## WHAT THE EXERCISE ASKS
Nothing in the records should change; write them all out exactly.

[WORKING DATA]

/-- A query result (R266): the tick it serves, as an offset in a record's plan, or as the bed tick for a held tick; its time and the
weighted sums of the four planes in units of 2^-32. -/
structure Query where
  place   : Option Place
  off     : Nat
  tq      : Nat
  sums    : List Nat
  invalid : Bool
  outside : Bool
deriving DecidableEq, Repr

/-- The Grain map engine beyond its registers (R261-R271). `carry` holds each beam's remainder as a numerator over the denominator of
R261; `columns` and `queries` have one list for each beam; `rollLayer` is the number of the layer whose roll is due; `whole`
says that the roll that is due or runs follows a layer that became COMPLETE; `traffic` is what the map moved in the last 10 ms, newest first: device time, bytes and
whether the roll pass moved them (R270). -/
structure Grain where
  carry    : List (Nat × Nat)
  deposits : List Deposit
  columns  : List (List Column)
  queries  : List (List Query)
  tRoll    : Nat
  pendRoll : Bool
  rollLayer : Nat
  pendMat  : List (Nat × Word)
  rolling  : Bool
  leadMin  : Option Nat
  whole    : Bool
  traffic  : List (Nat × Nat × Bool)
deriving DecidableEq, Repr

/-! ## Scribe (09) -/

/-- The state of a live table (R284). -/
inductive TableState where
  | notLoaded | loaded | restoreNeeded
deriving DecidableEq, Repr

/-- One attempt at a fiducial (R292, R306): its outcome, the error r at the mark in bed units and its device time. -/
structure Meas where
  valid : Bool
  cause : Nat
  ex    : Rat
  ey    : Rat
  time  : Nat
deriving DecidableEq, Repr

/-- A pass of one beam (R294): `layers` counts layer starts since the request. -/
structure Pass where
  model  : Nat
  hold   : Bool
  layers : Nat
deriving DecidableEq, Repr

/-- A mark scan in progress (R290, R291): its end by the plan, whether the laser was ready at its start, the bed times of its lines, the sum and the number of the corrected
AIN1 samples of each point, by line and interval, whether one of them saturated, and whether the recoater axis has covered the mark. -/
structure Scan where
  fid     : Fin 256
  started : Nat
  ends    : Nat
  ready   : Bool
  lines   : Nat
  points  : Nat
  spans   : List (Nat × Nat)
  sums    : List ((Nat × Nat) × Int × Nat)
  sat     : Bool
  met     : Bool
deriving DecidableEq, Repr

/-- A fitted result that is held or waits (R295-R298): its figures, the time of the last valid measurement, the affine part about the
mean mark, the local field's spread and marks with their errors, and the post-fit residuals by fiducial with their times. -/
structure FitResult where
  id    : Word
  model : Nat
  n     : Nat
  rms   : Nat
  max   : Nat
  drms  : Nat
  dmax  : Nat
  last  : Nat
  fitAt : Nat
  wait  : Bool
  spread : Nat
  res   : List (Nat × Rat × Rat × Nat)
  tx    : Rat
  ty    : Rat
  axx   : Rat
  axy   : Rat
  ayx   : Rat
  ayy   : Rat
  mx    : Rat
  my    : Rat
  marks : List (Int × Int × Rat × Rat)
deriving DecidableEq, Repr

/-- The Scribe state of one beam. `resid` are the applied pass's post-fit residuals at fiducials with their times, `fitAt` the time of
its fit (R300). -/
structure Scribe where
  table   : TableState
  pass    : Option Pass
  scan    : Option Scan
  meas    : List (Nat × Meas)
  result  : Option FitResult
  cause   : Nat
  resid   : List (Nat × Rat × Rat × Nat)
  fitAt   : Nat
  invAt   : Option Nat
  invMerged : Nat
deriving DecidableEq, Repr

[/WORKING DATA]

## ANSWER SPACE
/-- A query result (R266): the tick it serves, as an offset in a record's plan, or as the bed tick for a held tick; its time and the
weighted sums of the four planes in units of 2^-32. -/
structure Query where
  place   : Option Place
  off     : Nat
  tq      : Nat
  sums    : List Nat
  invalid : Bool
  outside : Bool
deriving DecidableEq, Repr

/-- The Grain map engine beyond its registers (R261-R271). `carry` holds each beam's remainder as a numerator over the denominator of
R261; `columns` and `queries` have one list for each beam; `rollLayer` is the number of the layer whose roll is due; `whole`
says that the roll that is due or runs follows a layer that became COMPLETE; `traffic` is what the map moved in the last 10 ms, newest first: device time, bytes and
whether the roll pass moved them (R270). -/
structure Grain where
  carry    : List (Nat × Nat)
  deposits : List Deposit
  columns  : List (List Column)
  queries  : List (List Query)
  tRoll    : Nat
  pendRoll : Bool
  rollLayer : Nat
  pendMat  : List (Nat × Word)
  rolling  : Bool
  leadMin  : Option Nat
  whole    : Bool
  traffic  : List (Nat × Nat × Bool)
deriving DecidableEq, Repr

/-! ## Scribe (09) -/

/-- The state of a live table (R284). -/
inductive TableState where
  | notLoaded | loaded | restoreNeeded
deriving DecidableEq, Repr

/-- One attempt at a fiducial (R292, R306): its outcome, the error r at the mark in bed units and its device time. -/
structure Meas where
  valid : Bool
  cause : Nat
  ex    : Rat
  ey    : Rat
  time  : Nat
deriving DecidableEq, Repr

/-- A pass of one beam (R294): `layers` counts layer starts since the request. -/
structure Pass where
  model  : Nat
  hold   : Bool
  layers : Nat
deriving DecidableEq, Repr

/-- A mark scan in progress (R290, R291): its end by the plan, whether the laser was ready at its start, the bed times of its lines, the sum and the number of the corrected
AIN1 samples of each point, by line and interval, whether one of them saturated, and whether the recoater axis has covered the mark. -/
structure Scan where
  fid     : Fin 256
  started : Nat
  ends    : Nat
  ready   : Bool
  lines   : Nat
  points  : Nat
  spans   : List (Nat × Nat)
  sums    : List ((Nat × Nat) × Int × Nat)
  sat     : Bool
  met     : Bool
deriving DecidableEq, Repr

/-- A fitted result that is held or waits (R295-R298): its figures, the time of the last valid measurement, the affine part about the
mean mark, the local field's spread and marks with their errors, and the post-fit residuals by fiducial with their times. -/
structure FitResult where
  id    : Word
  model : Nat
  n     : Nat
  rms   : Nat
  max   : Nat
  drms  : Nat
  dmax  : Nat
  last  : Nat
  fitAt : Nat
  wait  : Bool
  spread : Nat
  res   : List (Nat × Rat × Rat × Nat)
  tx    : Rat
  ty    : Rat
  axx   : Rat
  axy   : Rat
  ayx   : Rat
  ayy   : Rat
  mx    : Rat
  my    : Rat
  marks : List (Int × Int × Rat × Rat)
deriving DecidableEq, Repr

/-- The Scribe state of one beam. `resid` are the applied pass's post-fit residuals at fiducials with their times, `fitAt` the time of
its fit (R300). -/
structure Scribe where
  table   : TableState
  pass    : Option Pass
  scan    : Option Scan
  meas    : List (Nat × Meas)
  result  : Option FitResult
  cause   : Nat
  resid   : List (Nat × Rat × Rat × Nat)
  fitAt   : Nat
  invAt   : Option Nat
  invMerged : Nat
deriving DecidableEq, Repr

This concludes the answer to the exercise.